TASK DIRECTIONS →
When you reach the entries below, transcribe each line word for word.

** DATASET RECORDS follows **

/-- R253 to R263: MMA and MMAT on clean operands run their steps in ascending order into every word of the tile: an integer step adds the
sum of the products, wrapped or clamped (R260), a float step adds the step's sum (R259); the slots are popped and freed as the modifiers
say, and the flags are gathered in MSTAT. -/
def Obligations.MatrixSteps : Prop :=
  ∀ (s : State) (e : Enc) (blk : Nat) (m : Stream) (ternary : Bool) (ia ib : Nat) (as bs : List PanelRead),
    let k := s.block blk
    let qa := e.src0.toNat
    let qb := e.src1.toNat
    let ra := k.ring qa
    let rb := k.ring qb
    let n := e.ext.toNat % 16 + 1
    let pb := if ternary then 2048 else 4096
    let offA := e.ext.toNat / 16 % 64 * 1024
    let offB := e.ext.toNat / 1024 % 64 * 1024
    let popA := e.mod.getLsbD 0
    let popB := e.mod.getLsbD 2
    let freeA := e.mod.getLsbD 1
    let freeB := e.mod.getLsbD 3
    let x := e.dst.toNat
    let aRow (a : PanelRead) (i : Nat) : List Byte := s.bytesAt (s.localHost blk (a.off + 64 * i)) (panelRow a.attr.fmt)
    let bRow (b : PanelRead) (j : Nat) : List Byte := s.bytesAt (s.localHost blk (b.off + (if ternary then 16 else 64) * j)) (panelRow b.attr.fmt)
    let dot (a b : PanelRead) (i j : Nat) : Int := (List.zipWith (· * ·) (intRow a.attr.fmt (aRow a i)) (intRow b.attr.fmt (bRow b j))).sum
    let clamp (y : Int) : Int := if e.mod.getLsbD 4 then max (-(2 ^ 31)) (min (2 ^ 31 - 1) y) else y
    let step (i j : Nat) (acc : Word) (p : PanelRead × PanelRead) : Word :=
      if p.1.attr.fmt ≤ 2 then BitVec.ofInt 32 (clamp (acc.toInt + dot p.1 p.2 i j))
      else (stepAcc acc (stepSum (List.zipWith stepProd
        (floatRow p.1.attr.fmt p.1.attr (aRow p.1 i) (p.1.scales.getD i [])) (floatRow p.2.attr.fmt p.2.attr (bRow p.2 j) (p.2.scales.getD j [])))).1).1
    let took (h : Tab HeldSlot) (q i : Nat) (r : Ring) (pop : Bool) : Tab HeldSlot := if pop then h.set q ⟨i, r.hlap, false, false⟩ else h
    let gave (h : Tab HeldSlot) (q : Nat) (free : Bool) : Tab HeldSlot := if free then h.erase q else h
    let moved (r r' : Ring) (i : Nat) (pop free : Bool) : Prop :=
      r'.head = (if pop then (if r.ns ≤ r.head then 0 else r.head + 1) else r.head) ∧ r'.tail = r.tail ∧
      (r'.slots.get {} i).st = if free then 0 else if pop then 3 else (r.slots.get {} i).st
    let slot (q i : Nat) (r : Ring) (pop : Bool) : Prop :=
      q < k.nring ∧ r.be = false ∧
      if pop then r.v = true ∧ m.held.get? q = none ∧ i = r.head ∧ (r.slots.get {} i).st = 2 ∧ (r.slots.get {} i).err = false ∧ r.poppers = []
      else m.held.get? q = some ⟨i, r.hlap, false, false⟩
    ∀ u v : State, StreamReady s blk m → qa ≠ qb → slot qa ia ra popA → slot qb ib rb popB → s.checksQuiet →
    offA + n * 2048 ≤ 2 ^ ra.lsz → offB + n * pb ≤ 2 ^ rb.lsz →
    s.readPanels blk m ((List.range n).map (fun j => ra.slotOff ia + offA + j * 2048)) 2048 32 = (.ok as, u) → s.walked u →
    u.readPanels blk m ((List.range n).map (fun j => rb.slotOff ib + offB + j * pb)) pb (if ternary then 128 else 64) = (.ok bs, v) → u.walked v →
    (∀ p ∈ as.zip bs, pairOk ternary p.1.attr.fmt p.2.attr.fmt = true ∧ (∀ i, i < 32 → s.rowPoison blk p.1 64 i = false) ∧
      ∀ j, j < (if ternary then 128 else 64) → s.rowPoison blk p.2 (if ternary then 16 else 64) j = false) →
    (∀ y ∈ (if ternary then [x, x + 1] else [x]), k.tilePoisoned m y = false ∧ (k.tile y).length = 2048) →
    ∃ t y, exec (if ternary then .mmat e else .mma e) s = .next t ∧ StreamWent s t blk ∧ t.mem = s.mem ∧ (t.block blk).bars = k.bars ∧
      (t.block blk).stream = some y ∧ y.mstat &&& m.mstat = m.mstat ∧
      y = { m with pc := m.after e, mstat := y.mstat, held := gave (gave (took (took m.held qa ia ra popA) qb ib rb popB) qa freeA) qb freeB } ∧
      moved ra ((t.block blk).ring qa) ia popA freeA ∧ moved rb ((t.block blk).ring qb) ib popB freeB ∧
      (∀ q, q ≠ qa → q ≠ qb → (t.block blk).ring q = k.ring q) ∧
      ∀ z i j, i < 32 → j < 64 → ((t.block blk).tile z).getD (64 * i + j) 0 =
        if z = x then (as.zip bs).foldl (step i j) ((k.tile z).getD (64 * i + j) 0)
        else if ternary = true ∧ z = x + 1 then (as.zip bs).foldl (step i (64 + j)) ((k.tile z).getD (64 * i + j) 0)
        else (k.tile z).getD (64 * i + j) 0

** End of DATASET RECORDS **

TASK RESULT →
/-- R253 to R263: MMA and MMAT on clean operands run their steps in ascending order into every word of the tile: an integer step adds the
sum of the products, wrapped or clamped (R260), a float step adds the step's sum (R259); the slots are popped and freed as the modifiers
say, and the flags are gathered in MSTAT. -/
def Obligations.MatrixSteps : Prop :=
  ∀ (s : State) (e : Enc) (blk : Nat) (m : Stream) (ternary : Bool) (ia ib : Nat) (as bs : List PanelRead),
    let k := s.block blk
    let qa := e.src0.toNat
    let qb := e.src1.toNat
    let ra := k.ring qa
    let rb := k.ring qb
    let n := e.ext.toNat % 16 + 1
    let pb := if ternary then 2048 else 4096
    let offA := e.ext.toNat / 16 % 64 * 1024
    let offB := e.ext.toNat / 1024 % 64 * 1024
    let popA := e.mod.getLsbD 0
    let popB := e.mod.getLsbD 2
    let freeA := e.mod.getLsbD 1
    let freeB := e.mod.getLsbD 3
    let x := e.dst.toNat
    let aRow (a : PanelRead) (i : Nat) : List Byte := s.bytesAt (s.localHost blk (a.off + 64 * i)) (panelRow a.attr.fmt)
    let bRow (b : PanelRead) (j : Nat) : List Byte := s.bytesAt (s.localHost blk (b.off + (if ternary then 16 else 64) * j)) (panelRow b.attr.fmt)
    let dot (a b : PanelRead) (i j : Nat) : Int := (List.zipWith (· * ·) (intRow a.attr.fmt (aRow a i)) (intRow b.attr.fmt (bRow b j))).sum
    let clamp (y : Int) : Int := if e.mod.getLsbD 4 then max (-(2 ^ 31)) (min (2 ^ 31 - 1) y) else y
    let step (i j : Nat) (acc : Word) (p : PanelRead × PanelRead) : Word :=
      if p.1.attr.fmt ≤ 2 then BitVec.ofInt 32 (clamp (acc.toInt + dot p.1 p.2 i j))
      else (stepAcc acc (stepSum (List.zipWith stepProd
        (floatRow p.1.attr.fmt p.1.attr (aRow p.1 i) (p.1.scales.getD i [])) (floatRow p.2.attr.fmt p.2.attr (bRow p.2 j) (p.2.scales.getD j [])))).1).1
    let took (h : Tab HeldSlot) (q i : Nat) (r : Ring) (pop : Bool) : Tab HeldSlot := if pop then h.set q ⟨i, r.hlap, false, false⟩ else h
    let gave (h : Tab HeldSlot) (q : Nat) (free : Bool) : Tab HeldSlot := if free then h.erase q else h
    let moved (r r' : Ring) (i : Nat) (pop free : Bool) : Prop :=
      r'.head = (if pop then (if r.ns ≤ r.head then 0 else r.head + 1) else r.head) ∧ r'.tail = r.tail ∧
      (r'.slots.get {} i).st = if free then 0 else if pop then 3 else (r.slots.get {} i).st
    let slot (q i : Nat) (r : Ring) (pop : Bool) : Prop :=
      q < k.nring ∧ r.be = false ∧
      if pop then r.v = true ∧ m.held.get? q = none ∧ i = r.head ∧ (r.slots.get {} i).st = 2 ∧ (r.slots.get {} i).err = false ∧ r.poppers = []
      else m.held.get? q = some ⟨i, r.hlap, false, false⟩
    ∀ u v : State, StreamReady s blk m → qa ≠ qb → slot qa ia ra popA → slot qb ib rb popB → s.checksQuiet →
    offA + n * 2048 ≤ 2 ^ ra.lsz → offB + n * pb ≤ 2 ^ rb.lsz →
    s.readPanels blk m ((List.range n).map (fun j => ra.slotOff ia + offA + j * 2048)) 2048 32 = (.ok as, u) → s.walked u →
    u.readPanels blk m ((List.range n).map (fun j => rb.slotOff ib + offB + j * pb)) pb (if ternary then 128 else 64) = (.ok bs, v) → u.walked v →
    (∀ p ∈ as.zip bs, pairOk ternary p.1.attr.fmt p.2.attr.fmt = true ∧ (∀ i, i < 32 → s.rowPoison blk p.1 64 i = false) ∧
      ∀ j, j < (if ternary then 128 else 64) → s.rowPoison blk p.2 (if ternary then 16 else 64) j = false) →
    (∀ y ∈ (if ternary then [x, x + 1] else [x]), k.tilePoisoned m y = false ∧ (k.tile y).length = 2048) →
    ∃ t y, exec (if ternary then .mmat e else .mma e) s = .next t ∧ StreamWent s t blk ∧ t.mem = s.mem ∧ (t.block blk).bars = k.bars ∧
      (t.block blk).stream = some y ∧ y.mstat &&& m.mstat = m.mstat ∧
      y = { m with pc := m.after e, mstat := y.mstat, held := gave (gave (took (took m.held qa ia ra popA) qb ib rb popB) qa freeA) qb freeB } ∧
      moved ra ((t.block blk).ring qa) ia popA freeA ∧ moved rb ((t.block blk).ring qb) ib popB freeB ∧
      (∀ q, q ≠ qa → q ≠ qb → (t.block blk).ring q = k.ring q) ∧
      ∀ z i j, i < 32 → j < 64 → ((t.block blk).tile z).getD (64 * i + j) 0 =
        if z = x then (as.zip bs).foldl (step i j) ((k.tile z).getD (64 * i + j) 0)
        else if ternary = true ∧ z = x + 1 then (as.zip bs).foldl (step i (64 + j)) ((k.tile z).getD (64 * i + j) 0)
        else (k.tile z).getD (64 * i + j) 0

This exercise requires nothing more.